Chilchinbeto school celebrates re-accreditation
CHILCHINBETO, Ariz.
“Difficult roads often lead to beautiful destinations,” reads a poster in the hall of Chilchinbeto Community School.
It might as well have been the school’s motto for this past year.
Last Thursday, the remote, rural school between Rough Rock and Kayenta, Arizona, celebrated getting its accreditation back and its grant from the Bureau of Indian Education reauthorized — just a year after losing its accreditation and having to cede control of the school to the Department of Diné Education.
“We have our school back,” proudly stated Principal Mary Rule.

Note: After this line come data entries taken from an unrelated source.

/-- Combine the contribution of child port q to grid cell k (02 R53). It is a duplicate when it is taken already. A complete
DET-TREE slot holds its sum in its accumulators (02 R52, R73). -/
def contribute (x o q k : Nat) (part : Part) (s : Sw) : Sw :=
  match s.ctx? x, s.op? x o with
  | some c, some p =>
    if !p.isOpen then s
    else if taken c o p q k then countDup x s
    else
      let m := c.mode p
      let t := (c.slot? o k).getD { attempt := c.attemptOf o (segOf c p.blk k), tier1 := slotTier1 c x k }
      let t := if t.bitmap == 0 then { t with lstart := BitVec.allOnes 32, late := 0 } else t
      let t := t.combine m (blkRedop p.blk) c.cfg.acc64 q part
      let full := (expected c p.blk k).all (fun q => t.bitmap.getLsbD q)
      let t := if full then { (if m == .tree then { t.put (t.value m c.cfg.acc64) with tree := [] } else t) with sst := 2 } else t
      let s := s.setCtx x { c with slots := c.slots.set (slotKey o k) t }
      let s := if m == .grid then anchorTouch (slotTile c.tiles x k) x (segOf c p.blk k) s else s
      let s := if t.tier1 then nearMemory (slotTile c.tiles x k) (b2n (addsNearMemory m (blkRedop p.blk)) + b2n full) s else s
      if full then slotCheck x o k (unstageBackups x o k s) else s
  | _, _ => s

/-! ### A member's staged cells (02 R41, R51; 04 R141; 05 R186) -/

/-- The member cells of port q that grid cell k needs are all staged. -/
def wholeCell (s : Sw) (c : Ctx) (p : Op) (q rank k : Nat) : Bool :=
  let js := contribRange s c p q rank k (k + 1)
  !js.isEmpty && js.all (fun j => p.staging.mem (cellKey q j))

/-- The 32 values of grid cell k as staged by port q; elements past the part are zero. -/
def stagedNums (s : Sw) (c : Ctx) (p : Op) (q rank k : Nat) : List (Nat × Num) :=
  let (first, len) := contribPart c p.blk rank
  let code := p.format q
  let ec := s.ecOf p q
  (List.range 32).map (fun i =>
    let e := 32 * k + i
    if e < first || first + len ≤ e then (0, Num.fin false 0 1 0)
    else
      let l := e - first
      let pay := p.staging.getD (cellKey q (l / ec)) 0
      (plainElem code pay (l % ec), cellNum code pay (l % ec)))

/-- A contribution in the form its mode adds (02 R46 to R49, R72, R76; 04 R144). -/
def toMode (c : Ctx) (p : Op) (o k code : Nat) (vs : List (Nat × Num)) : Part :=
  match c.mode p with
  | .grid => toGrid c.cfg.g c.cfg.h (c.convAnchor p o (segOf c p.blk k)) (vs.map Prod.snd)
  | .int => { vals := vs.map (fun v => decodeInt (elemBits code) v.1) }
  | .f64 => toFloat fp64 (vs.map Prod.snd)
  | _ => toFloat (accFmt c.cfg.acc64) (vs.map Prod.snd)

/-- The results of segment g of an operation are released at this switch: by the switch itself, by the anchor of a result or a
notice, or because every result of the segment has come (02 R51, R61). -/
def segReleased (c : Ctx) (p : Op) (g : Nat) : Bool :=
  p.released.contains g || (let (a, z) := segCells c p.blk g; (span a (z - a)).all (inSet p.rbits))
/-- An earlier operation of the window that covers the segment has not released it here (02 R51). -/
def earlierHolds (c : Ctx) (o g : Nat) : Bool :=
  c.ops.any (fun e => decide (e.1 < o) && e.2.isOpen && decide (blkKind e.2.blk ≤ 4) && coversSeg c e.2.blk g && !segReleased c e.2 g)

/-- The launch instant of an operation has come, or it has none (05 R186). -/
def Sw.launched (s : Sw) (p : Op) : Bool :=
  match p.launchAt with
  | some l => gtcReached s.gtc l
  | none => blkLaunch p.blk == 0
/-- A staged contribution of operation o must wait: for its launch, for a slot, for an earlier operation when it is one on the
grid, which alone uses an anchor (DEDUCED, log 111), or for a layout epoch (02 R51; 05 R186; 09 R283). -/
def mustWait (s : Sw) (c : Ctx) (p : Op) (o k : Nat) : Bool :=
  !s.launched p || noSlot c o [k] || (c.mode p == .grid && earlierHolds c o (segOf c p.blk k)) ||
    (match c.reshard with | some r => decide (r.eff ≤ o) | none => false)

/-- Data of operation o came at GTC `g`, more than 32 ns before the launch instant l: event 0x0306 once (05 R186). -/
def earlyAt (x o : Nat) (l g : Quad) (s : Sw) : Sw :=
  match s.op? x o with
  | some p =>
    let d := (l - g).toNat
    if decide (32 < d) && decide (d < 2 ^ 63) && !p.once.contains (0x0306, 0) then
      raiseCtx x 0x0306 (le 2 x ++ le 4 o ++ le 8 l.toNat ++ le 8 g.toNat)
        (s.modOp x o (fun p => { p with once := p.once ++ [(0x0306, 0)] }))
    else s
  | none => s
/-- Data of operation o comes now. Where the launch instant is not known yet, the instant of the first cell is kept (05 R186). -/
def earlyCheck (x o : Nat) (s : Sw) : Sw :=
  match s.op? x o with
  | some p =>
    (match p.launchAt with
     | some l => earlyAt x o l s.gtc s
     | none => if blkLaunch p.blk = 0 || p.firstCell.isSome then s else let g := s.gtc; s.modOp x o (fun p => { p with firstCell := some g }))
  | none => s
/-- The launch instant is known now: a cell that came before is judged by it (05 R186). -/
def earlyKnown (x o : Nat) (s : Sw) : Sw :=
  match s.op? x o with
  | some p => (match p.launchAt, p.firstCell with | some l, some g => earlyAt x o l g s | _, _ => s)
  | none => s

/-- Fold the member cells of grid cell k into the contribution digest of their port, each once (09 R297). -/
def foldStaged (x o q prim rank k : Nat) (s : Sw) : Sw :=
  match s.ctx? x, s.op? x o with
  | some c, some p =>
    each (contribRange s c p q rank k (k + 1)) (fun j s =>
      match s.op? x o with
      | some p =>
        if inSet (p.folded.getD q 0) j then s
        else
          let pay := p.staging.getD (cellKey q j) 0
          let s := foldCell x o 0 prim j ((bytes64 pay).take (payBytes (s.pers q))) s
          s.modOp x o (fun p => { p with folded := p.folded.set q (addSet (p.folded.getD q 0) j) })
      | none => s) s
  | _, _ => s

/-- Fold the prune cells of the window of grid cell k into the contribution digest of their port, each window once (08 R257;
09 R297). -/
def foldWindow (x o q prim k : Nat) (s : Sw) : Sw :=
  s.modCtx x (fun c => match SMap.find? o c.ops with
    | none => c
    | some p =>
      let w := k / 8
      match SMap.find? (cellKey q w) p.winDig with
      | none => c
      | some d =>
        if inSet (p.folded.getD q 0) w then c
        else
          let ds := match SMap.find? o c.digests with
            | some set =>
              let old := set.getD prim ⟨0, 0, false⟩
              c.digests.set o (set.set prim { old with dig := old.dig ^^^ d.dig, cells := old.cells + d.cells })
            | none => c.digests
          { c with digests := ds
                   ops := c.ops.set o { p with folded := p.folded.set q (addSet (p.folded.getD q 0) w) } })

/-- Convert and add the staged grid cell k of port q for the child on `prim` (02 R51, R53). -/
def convertStaged (x o q prim rank k : Nat) (s : Sw) : Sw :=
  match s.ctx? x, s.op? x o with
  | some c, some p =>
    let s := s.modOp x o (fun p => { p with waiting := p.waiting.filter (fun e => e != (q, k)) })
    if taken c o p prim k then unstage x o q rank (countDup x s)
    else
      let part := if blkPrune p.blk then
          let ents := p.pruned.getD (cellKey q k) []
          toMode c p o k (p.format q) ((List.range 32).map (fun i =>
            match ents.find? (fun e => e.1 == i) with
            | some e => (e.2, decodeNum (elemFmt (p.format q)) e.2)
            | none => (0, Num.fin false 0 1 0)))
        else toMode c p o k (p.format q) (stagedNums s c p q rank k)
      let s := if blkPrune p.blk then foldWindow x o q prim k (s.modOp x o (fun p => { p with pruned := p.pruned.erase (cellKey q k) }))
               else foldStaged x o q prim rank k s
      unstage x o q rank (contribute x o prim k part s)
  | _, _ => s

/-- A frame tick, or `n` ticks that pass, with the low frame number `now` at the first: it is the lateness start of a slot that
has its first contribution, and counts for a slot that has started (04 R142, R150; 05 R163, R167: ticks are counted, whatever
the frame numbers do). -/
def Slot.ticks (now : Word) (n : Nat) (t : Slot) : Slot :=
  if t.sst != 1 || t.bitmap == 0 then t
  else if t.lstart == BitVec.allOnes 32 then { t with lstart := now, late := n - 1 } else { t with late := t.late + n }
/-- Frame ticks pass for the slots of context x, when the switch is a leaf of it (04 R150). -/
def lateTicks (now : Word) (n x : Nat) (s : Sw) : Sw :=
  s.modCtx x (fun c => if (c.canopy.memberChildren).isEmpty then c else { c with slots := c.slots.map (fun e => (e.1, e.2.ticks now n)) })

/-- A member child is late for a grid cell, or out of UP: its backup's copy may be taken (04 R151). -/
def backupMay (s : Sw) (c : Ctx) (o : Nat) (h : Child) (k : Nat) : Bool :=
  !s.up h.port || (match c.slot? o k with
    | some t => t.lstart != BitVec.allOnes 32 && decide (c.cfg.lateFrames ≤ t.late)
    | none => false)

/-- The backup's copy is taken: BACKUP_USED and event 0x0204 once per operation and port (04 R151). -/
def markBackup (x o k : Nat) (h : Child) (b : Nat) (s : Sw) : Sw :=
  let s := s.modCtx x (fun c => { c with slots := c.slots.adjust (slotKey o k) (fun t => { t with backupUsed := true }) })
  match s.op? x o with
  | some p =>
    if p.once.contains (0x0204, h.port) then s
    else raiseCtx x 0x0204 (le 4 o ++ le 2 h.port ++ le 2 b ++ le 4 k)
      (s.modOp x o (fun p => { p with once := p.once ++ [(0x0204, h.port)] }))
  | none => s

/-- Compare the two copies of a grid cell that a leaf holds (09 R296). -/
def compareBackup (x o k : Nat) (h : Child) (b : Nat) (s : Sw) : Sw :=
  match s.ctx? x, s.op? x o with
  | some c, some p =>
    let whole (q : Nat) : Bool := if blkPrune p.blk then p.pruned.mem (cellKey q k) else wholeCell s c p q h.rankFirst k
    if whole h.port && whole b then
      let dig (q : Nat) : Quad := if blkPrune p.blk then (p.winDig.getD (cellKey q (k / 8)) ⟨0, 0, false⟩).dig else (contribRange s c p q h.rankFirst k (k + 1)).foldl (fun d j =>
        d ^^^ cellDigest j ((bytes64 (p.staging.getD (cellKey q j) 0)).take (payBytes (s.pers q)))) 0
      if dig h.port == dig b then s
      else raiseCtx x 0x0605 (le 2 h.port ++ le 2 b ++ le 4 k)
        (s.modCtx x (fun c => { c with cnt := { c.cnt with backupDiverged := c.cnt.backupDiverged + 1 } }))
    else s
  | _, _ => s

/-- A grid cell of port q stands whole in staging: it waits, or it is converted; a backup's copy waits until it may be
taken (02 R41, R51; 04 R151). -/
def gridCellWhole (x o q k : Nat) (s : Sw) : Sw :=
  match s.ctx? x, s.op? x o with
  | some c, some p =>
    (match c.memberAt q with
     | some h =>
       let s := match h.backup with | some b => compareBackup x o k h b s | none => s
       if taken c o p q k then unstage x o q h.rankFirst (countDup x s)
       else if mustWait s c p o k then
         s.modOp x o (fun p => { p with waiting := if p.waiting.contains (q, k) then p.waiting else p.waiting ++ [(q, k)] })
       else convertStaged x o q q h.rankFirst k s
     | none =>
       match c.canopy.primaryOf q with
       | none => s
       | some h =>
         let s := compareBackup x o k h q s
         if taken c o p h.port k then unstage x o q h.rankFirst (countDup x s)
         else if backupMay s c o h k && !mustWait s c p o k then
           markBackup x o k h q (convertStaged x o q h.port h.rankFirst k s)
         else s)
  | _, _ => s

/-- Take the backup's staged copy of grid cell k for a late or lost primary, when it stands whole (04 R151). -/
def takeBackup (x o k : Nat) (h : Child) (s : Sw) : Sw :=
  match s.ctx? x, s.op? x o, h.backup with
  | some c, some p, some b =>
    let ready := if blkPrune p.blk then p.pruned.mem (cellKey b k) else wholeCell s c p b h.rankFirst k
    if taken c o p h.port k || !ready || mustWait s c p o k then s
    else markBackup x o k h b (convertStaged x o b h.port h.rankFirst k s)
  | _, _, _ => s

/-- Stalls of a child end when its cell arrives (04 R152). -/
def clearStall (x o port : Nat) (s : Sw) : Sw :=
  match s.op? x o with
  | some p =>
    (match p.once.find? (fun e => e.1 / 2 ^ 64 == 0x0205 && e.2 == port) with
     | some e =>
       let since := e.1 % 2 ^ 64
       raiseCtx x 0x0206 (le 4 o ++ le 2 port ++ le 4 ((s.now - since) / 1000))
         (s.modOp x o (fun p => { p with once := (p.once.filter (· != e)) ++ [(0x0206, port)] }))
     | none => s)
  | none => s

end Sys2Proof.Machine
end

It’s been a difficult road for sure. In April of 2016, after three consecutive accreditation reviews with adverse findings, it looked likely that accrediting agency AdvancEd would pull the school’s papers. The Department of Diné Education stepped in, as it is authorized to do at that point, relegating the school’s governing board to an advisory role and hiring a principal with a Ph.D. in hopes of turning the school around.
“There was no school improvement plan,” recalled Darrick Franklin, senior education specialist at the Department of Diné Education. “We couldn’t find a curriculum. The records were in boxes in a storage room. It was a huge mess.”
Turnover was so high few principals had lasted more than a year, and the school had dealt with its poor performance by firing the entire staff, leaving a complete void of institutional memory.
The school was also running a large deficit, if you believe DODE. The present administration says it was mostly on paper, due to the timing of the school’s BIE grant.
When told the school was probably going to lose its accreditation, the school board immediately blamed DODE (unfairly, according to Franklin, since things had been deteriorating for at least 15 years) and threatened to file a lawsuit to get back control.
“(Board Vice President) Phyllis (Hewey) and I traveled back and forth to Window Rock on our own money,” said Terlyn Sherlock, the board’s president. “We talked to DODE, the Navajo Board of Education, HEHS (the Health, Education and Human Services Committee of the Navajo Nation Council), even President (Russell) Begaye and Vice President (Jonathan) Nez, lobbying them to give us back our school.”
“We basically begged them,” admitted Hewey.
Whether it was the begging or the threat of a lawsuit, it worked. The Navajo Nation Board of Education gave control back to the board in May of 2016.
DODE urged the board to keep the interim principal in the interest of continuity but the board wanted to start fresh with its own hire, and anyway the principal, tired of butting heads with the board, resigned.
About that time, Mary Rule, a longtime educator and administrator who had recently retired from Navajo Mountain, was getting bored of retirement and looking into jobs on the rez.